What the task requires: Every line of the entries below from the one containing "obtain ⟨hstatus, hpayload⟩" to the one containing "postResult r s := by", both ends included, must be written out exactly. No other line belongs in the answer.
[Opening Input section]
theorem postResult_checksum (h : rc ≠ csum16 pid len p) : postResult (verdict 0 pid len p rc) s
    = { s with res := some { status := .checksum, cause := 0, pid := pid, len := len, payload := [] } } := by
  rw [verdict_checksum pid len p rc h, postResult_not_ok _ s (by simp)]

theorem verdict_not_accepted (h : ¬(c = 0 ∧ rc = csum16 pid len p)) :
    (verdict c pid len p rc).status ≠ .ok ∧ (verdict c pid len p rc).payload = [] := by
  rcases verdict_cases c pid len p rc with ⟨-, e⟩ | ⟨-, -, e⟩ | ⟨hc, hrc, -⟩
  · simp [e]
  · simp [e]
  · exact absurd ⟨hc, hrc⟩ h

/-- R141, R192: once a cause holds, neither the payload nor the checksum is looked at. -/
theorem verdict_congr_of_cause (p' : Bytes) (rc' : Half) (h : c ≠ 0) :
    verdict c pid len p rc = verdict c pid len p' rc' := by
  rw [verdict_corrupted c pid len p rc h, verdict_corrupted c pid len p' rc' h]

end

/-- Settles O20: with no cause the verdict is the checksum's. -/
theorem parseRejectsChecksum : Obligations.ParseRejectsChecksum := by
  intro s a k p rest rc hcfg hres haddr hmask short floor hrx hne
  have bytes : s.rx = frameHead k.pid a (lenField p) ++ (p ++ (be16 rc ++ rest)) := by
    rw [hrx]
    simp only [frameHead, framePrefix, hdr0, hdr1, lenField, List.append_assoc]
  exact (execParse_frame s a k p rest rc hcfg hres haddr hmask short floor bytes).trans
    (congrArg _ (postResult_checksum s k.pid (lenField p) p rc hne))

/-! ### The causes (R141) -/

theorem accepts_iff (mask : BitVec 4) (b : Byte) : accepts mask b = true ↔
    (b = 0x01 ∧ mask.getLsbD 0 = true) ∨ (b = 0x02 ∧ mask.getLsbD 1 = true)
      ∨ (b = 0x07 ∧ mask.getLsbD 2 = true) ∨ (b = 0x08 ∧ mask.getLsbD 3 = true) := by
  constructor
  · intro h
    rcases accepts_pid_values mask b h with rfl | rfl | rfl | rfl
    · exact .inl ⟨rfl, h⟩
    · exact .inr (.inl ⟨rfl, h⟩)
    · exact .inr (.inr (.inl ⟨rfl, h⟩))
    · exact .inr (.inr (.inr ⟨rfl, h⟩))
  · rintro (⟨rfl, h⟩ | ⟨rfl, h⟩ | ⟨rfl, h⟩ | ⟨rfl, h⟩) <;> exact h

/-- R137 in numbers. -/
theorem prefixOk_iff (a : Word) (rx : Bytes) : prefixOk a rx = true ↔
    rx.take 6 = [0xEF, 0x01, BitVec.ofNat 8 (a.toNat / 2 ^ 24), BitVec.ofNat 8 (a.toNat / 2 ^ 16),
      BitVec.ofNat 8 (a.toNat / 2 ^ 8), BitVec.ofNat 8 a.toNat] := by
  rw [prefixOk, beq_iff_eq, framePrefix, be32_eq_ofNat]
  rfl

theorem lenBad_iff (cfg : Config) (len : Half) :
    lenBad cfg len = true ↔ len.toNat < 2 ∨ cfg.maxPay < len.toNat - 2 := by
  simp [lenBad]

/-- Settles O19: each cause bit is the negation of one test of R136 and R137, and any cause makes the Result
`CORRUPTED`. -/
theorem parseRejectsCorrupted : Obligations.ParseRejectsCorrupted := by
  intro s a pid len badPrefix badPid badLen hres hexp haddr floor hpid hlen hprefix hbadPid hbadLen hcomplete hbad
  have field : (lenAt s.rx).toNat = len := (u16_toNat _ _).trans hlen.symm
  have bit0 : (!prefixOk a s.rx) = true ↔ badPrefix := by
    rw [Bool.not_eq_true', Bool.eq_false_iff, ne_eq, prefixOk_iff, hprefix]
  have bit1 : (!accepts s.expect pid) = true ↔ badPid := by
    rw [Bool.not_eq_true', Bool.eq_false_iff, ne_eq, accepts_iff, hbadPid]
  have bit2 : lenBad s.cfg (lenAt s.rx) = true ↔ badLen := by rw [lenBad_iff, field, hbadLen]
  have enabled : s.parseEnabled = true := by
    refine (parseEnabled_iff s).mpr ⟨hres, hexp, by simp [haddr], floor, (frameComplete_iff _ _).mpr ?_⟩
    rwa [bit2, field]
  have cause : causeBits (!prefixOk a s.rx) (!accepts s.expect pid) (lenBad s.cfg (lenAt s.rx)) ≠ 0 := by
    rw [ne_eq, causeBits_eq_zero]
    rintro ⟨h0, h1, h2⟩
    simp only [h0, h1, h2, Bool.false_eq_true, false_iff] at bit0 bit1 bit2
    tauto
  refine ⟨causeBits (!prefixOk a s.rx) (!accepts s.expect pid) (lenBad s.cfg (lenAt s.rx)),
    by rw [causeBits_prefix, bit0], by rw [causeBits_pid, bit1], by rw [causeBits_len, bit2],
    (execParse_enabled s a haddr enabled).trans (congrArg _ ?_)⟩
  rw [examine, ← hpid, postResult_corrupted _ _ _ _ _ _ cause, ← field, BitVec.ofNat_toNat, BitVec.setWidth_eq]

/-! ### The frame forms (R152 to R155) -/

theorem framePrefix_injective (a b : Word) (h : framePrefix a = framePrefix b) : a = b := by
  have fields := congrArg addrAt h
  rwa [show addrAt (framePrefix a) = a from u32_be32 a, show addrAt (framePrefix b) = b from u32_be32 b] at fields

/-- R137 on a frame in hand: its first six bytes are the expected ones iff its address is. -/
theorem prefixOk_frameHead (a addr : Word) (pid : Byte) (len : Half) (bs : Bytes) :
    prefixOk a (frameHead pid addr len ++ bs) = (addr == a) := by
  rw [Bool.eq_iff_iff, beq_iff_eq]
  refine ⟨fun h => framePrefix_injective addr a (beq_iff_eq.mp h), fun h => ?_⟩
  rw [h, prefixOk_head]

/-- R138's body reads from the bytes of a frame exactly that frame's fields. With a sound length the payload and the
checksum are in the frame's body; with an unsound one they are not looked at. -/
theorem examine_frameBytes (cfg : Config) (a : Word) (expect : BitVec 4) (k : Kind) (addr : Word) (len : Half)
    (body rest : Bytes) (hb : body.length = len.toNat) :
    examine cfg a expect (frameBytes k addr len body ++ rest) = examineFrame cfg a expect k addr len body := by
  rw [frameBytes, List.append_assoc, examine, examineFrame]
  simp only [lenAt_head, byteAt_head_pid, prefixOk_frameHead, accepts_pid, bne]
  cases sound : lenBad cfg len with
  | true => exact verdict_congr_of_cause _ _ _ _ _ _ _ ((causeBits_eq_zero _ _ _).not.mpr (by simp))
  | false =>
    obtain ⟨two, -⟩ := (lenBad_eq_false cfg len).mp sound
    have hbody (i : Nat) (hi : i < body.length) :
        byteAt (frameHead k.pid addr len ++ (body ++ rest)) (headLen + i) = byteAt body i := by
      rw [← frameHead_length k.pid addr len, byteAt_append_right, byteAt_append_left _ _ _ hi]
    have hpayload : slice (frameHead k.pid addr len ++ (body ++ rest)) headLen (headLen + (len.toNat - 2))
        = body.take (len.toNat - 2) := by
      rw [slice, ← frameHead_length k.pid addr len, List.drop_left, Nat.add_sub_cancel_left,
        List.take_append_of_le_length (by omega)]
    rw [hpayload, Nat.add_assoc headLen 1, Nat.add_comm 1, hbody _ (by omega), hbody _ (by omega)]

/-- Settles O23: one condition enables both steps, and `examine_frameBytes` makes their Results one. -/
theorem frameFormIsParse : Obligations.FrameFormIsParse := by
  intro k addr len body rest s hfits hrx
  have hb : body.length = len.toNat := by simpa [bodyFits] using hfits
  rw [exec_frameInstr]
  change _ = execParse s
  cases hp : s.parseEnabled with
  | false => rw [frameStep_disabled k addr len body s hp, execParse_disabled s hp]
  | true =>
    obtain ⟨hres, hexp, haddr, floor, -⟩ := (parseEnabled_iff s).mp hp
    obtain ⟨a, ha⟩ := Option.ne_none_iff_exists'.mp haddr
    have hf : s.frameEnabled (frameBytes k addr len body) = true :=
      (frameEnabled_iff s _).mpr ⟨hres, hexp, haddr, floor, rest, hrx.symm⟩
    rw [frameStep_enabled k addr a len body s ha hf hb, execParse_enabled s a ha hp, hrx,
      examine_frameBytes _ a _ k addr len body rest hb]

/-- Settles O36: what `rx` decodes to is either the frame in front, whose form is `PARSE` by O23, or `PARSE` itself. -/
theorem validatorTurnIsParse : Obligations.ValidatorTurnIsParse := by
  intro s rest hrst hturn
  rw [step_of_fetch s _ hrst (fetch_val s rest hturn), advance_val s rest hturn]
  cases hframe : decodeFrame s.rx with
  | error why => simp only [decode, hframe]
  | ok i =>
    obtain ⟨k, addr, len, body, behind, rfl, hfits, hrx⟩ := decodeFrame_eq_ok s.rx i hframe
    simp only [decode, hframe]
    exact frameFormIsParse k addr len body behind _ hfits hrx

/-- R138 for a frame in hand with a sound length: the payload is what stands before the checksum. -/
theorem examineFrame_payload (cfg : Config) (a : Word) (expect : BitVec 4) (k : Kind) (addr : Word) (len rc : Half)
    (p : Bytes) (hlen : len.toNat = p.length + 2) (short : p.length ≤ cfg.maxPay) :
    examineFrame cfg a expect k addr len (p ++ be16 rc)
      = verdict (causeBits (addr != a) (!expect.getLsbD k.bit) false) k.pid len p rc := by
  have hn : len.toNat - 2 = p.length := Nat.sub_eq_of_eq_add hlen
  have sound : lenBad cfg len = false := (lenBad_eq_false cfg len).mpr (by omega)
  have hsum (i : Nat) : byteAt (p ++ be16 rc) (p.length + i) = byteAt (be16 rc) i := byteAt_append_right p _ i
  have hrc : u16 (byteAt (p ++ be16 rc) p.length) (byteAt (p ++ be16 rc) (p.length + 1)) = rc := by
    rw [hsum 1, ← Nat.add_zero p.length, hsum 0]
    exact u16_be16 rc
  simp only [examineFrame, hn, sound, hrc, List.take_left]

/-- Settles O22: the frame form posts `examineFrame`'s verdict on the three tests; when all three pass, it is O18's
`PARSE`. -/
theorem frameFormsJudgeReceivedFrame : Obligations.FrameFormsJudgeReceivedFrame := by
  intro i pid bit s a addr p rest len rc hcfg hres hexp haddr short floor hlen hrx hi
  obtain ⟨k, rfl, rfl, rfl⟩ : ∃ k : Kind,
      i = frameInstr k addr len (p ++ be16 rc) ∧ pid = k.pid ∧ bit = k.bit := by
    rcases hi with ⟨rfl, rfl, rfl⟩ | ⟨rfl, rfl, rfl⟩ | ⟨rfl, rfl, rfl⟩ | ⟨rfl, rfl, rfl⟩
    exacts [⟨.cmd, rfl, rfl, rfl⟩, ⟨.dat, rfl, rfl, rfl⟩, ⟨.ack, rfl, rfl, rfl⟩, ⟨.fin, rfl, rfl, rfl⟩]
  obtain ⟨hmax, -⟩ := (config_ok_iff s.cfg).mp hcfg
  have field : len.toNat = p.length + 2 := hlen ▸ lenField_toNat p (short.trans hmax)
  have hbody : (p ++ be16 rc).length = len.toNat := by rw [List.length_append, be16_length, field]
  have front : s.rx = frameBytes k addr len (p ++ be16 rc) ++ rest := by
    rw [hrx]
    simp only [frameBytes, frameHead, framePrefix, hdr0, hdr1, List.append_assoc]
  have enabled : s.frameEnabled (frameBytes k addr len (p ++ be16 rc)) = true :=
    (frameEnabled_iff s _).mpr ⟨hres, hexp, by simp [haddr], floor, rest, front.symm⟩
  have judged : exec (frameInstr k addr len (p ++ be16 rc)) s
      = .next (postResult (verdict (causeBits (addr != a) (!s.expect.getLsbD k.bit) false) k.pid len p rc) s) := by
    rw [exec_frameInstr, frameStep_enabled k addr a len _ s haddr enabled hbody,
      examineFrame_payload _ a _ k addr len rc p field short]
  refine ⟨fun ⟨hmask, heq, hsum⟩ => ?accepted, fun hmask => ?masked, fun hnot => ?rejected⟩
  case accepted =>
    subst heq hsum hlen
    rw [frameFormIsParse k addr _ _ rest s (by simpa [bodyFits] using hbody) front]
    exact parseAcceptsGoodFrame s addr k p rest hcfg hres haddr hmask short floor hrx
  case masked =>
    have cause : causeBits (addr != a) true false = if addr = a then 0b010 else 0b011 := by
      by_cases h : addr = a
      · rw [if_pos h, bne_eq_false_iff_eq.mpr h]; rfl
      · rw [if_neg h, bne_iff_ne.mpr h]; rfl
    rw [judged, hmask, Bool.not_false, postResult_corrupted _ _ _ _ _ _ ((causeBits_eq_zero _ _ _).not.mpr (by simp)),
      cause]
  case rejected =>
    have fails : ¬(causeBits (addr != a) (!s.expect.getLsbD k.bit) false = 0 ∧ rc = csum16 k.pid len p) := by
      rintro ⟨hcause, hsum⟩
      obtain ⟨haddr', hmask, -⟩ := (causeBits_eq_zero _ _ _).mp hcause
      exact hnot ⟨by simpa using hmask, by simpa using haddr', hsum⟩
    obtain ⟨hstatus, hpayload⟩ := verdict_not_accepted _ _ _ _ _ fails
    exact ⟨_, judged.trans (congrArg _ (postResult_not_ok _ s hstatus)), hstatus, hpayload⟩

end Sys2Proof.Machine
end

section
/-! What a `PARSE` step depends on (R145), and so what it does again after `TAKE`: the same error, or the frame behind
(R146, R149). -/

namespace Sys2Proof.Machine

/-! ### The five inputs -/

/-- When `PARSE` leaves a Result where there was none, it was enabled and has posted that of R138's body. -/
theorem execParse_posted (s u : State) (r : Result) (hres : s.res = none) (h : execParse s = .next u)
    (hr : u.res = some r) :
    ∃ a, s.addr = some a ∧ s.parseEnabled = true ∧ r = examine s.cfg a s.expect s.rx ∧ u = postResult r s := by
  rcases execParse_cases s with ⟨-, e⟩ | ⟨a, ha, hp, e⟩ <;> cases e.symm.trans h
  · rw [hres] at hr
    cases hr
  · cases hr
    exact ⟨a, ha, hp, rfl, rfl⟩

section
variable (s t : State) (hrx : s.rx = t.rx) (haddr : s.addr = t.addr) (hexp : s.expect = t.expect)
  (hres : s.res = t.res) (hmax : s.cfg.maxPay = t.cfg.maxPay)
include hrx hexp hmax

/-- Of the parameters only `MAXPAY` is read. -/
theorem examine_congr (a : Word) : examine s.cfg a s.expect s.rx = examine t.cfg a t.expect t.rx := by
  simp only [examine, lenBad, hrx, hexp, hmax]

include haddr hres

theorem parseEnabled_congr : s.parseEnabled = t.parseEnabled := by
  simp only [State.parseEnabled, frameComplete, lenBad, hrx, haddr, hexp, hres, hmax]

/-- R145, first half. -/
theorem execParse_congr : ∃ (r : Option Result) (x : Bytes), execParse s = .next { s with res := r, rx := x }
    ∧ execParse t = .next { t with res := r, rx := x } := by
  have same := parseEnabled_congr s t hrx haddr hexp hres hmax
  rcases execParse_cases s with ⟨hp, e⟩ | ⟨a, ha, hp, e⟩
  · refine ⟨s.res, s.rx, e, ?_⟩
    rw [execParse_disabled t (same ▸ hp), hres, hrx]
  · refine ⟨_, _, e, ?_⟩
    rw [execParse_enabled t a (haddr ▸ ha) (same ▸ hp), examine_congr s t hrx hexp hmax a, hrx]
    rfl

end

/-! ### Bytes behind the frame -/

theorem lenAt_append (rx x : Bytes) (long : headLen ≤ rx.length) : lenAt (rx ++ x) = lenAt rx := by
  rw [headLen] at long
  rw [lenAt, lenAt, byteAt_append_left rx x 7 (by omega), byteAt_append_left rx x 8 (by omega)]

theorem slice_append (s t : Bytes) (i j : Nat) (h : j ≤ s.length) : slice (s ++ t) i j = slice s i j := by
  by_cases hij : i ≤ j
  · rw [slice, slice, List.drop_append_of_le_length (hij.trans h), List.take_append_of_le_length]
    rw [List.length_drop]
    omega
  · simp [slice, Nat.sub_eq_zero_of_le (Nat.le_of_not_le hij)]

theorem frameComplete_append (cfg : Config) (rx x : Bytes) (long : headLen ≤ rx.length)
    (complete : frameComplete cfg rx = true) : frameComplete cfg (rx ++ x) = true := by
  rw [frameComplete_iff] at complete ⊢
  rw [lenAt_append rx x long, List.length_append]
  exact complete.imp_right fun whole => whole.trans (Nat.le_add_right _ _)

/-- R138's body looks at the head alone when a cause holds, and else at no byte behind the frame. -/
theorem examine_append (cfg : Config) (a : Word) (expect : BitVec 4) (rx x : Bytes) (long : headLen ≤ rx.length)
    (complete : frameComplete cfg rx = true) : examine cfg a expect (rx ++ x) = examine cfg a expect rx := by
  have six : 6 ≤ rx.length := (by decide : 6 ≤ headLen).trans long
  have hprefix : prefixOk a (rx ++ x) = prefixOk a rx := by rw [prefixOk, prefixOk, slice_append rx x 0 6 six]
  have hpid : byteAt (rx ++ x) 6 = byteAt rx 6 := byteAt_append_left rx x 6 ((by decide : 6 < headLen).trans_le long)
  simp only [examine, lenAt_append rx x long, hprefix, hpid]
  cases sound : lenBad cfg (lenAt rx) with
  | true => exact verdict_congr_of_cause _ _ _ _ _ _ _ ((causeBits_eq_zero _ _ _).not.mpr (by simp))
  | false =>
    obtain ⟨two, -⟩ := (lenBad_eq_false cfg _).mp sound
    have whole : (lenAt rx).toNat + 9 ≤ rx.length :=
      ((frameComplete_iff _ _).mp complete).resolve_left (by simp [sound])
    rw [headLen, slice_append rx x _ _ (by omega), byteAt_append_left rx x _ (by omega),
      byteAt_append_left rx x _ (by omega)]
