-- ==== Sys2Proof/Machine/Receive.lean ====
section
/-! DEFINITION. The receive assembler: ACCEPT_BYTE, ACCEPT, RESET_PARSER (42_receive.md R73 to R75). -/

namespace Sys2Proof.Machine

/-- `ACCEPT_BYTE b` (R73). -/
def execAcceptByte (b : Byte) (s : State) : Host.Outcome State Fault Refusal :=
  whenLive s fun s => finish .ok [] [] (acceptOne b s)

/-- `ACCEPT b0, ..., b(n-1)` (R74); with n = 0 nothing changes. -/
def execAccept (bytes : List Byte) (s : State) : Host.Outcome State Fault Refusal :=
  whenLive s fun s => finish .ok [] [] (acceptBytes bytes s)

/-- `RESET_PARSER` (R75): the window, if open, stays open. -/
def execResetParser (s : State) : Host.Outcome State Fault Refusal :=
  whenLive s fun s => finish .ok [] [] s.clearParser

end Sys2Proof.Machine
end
[Closing Input section]
Expected answer:
    obtain ⟨hstatus, hpayload⟩ := verdict_not_accepted _ _ _ _ _ fails
    exact ⟨_, judged.trans (congrArg _ (postResult_not_ok _ s hstatus)), hstatus, hpayload⟩

end Sys2Proof.Machine
end

section
/-! What a `PARSE` step depends on (R145), and so what it does again after `TAKE`: the same error, or the frame behind
(R146, R149). -/

namespace Sys2Proof.Machine

/-! ### The five inputs -/

/-- When `PARSE` leaves a Result where there was none, it was enabled and has posted that of R138's body. -/
theorem execParse_posted (s u : State) (r : Result) (hres : s.res = none) (h : execParse s = .next u)
    (hr : u.res = some r) :
    ∃ a, s.addr = some a ∧ s.parseEnabled = true ∧ r = examine s.cfg a s.expect s.rx ∧ u = postResult r s := by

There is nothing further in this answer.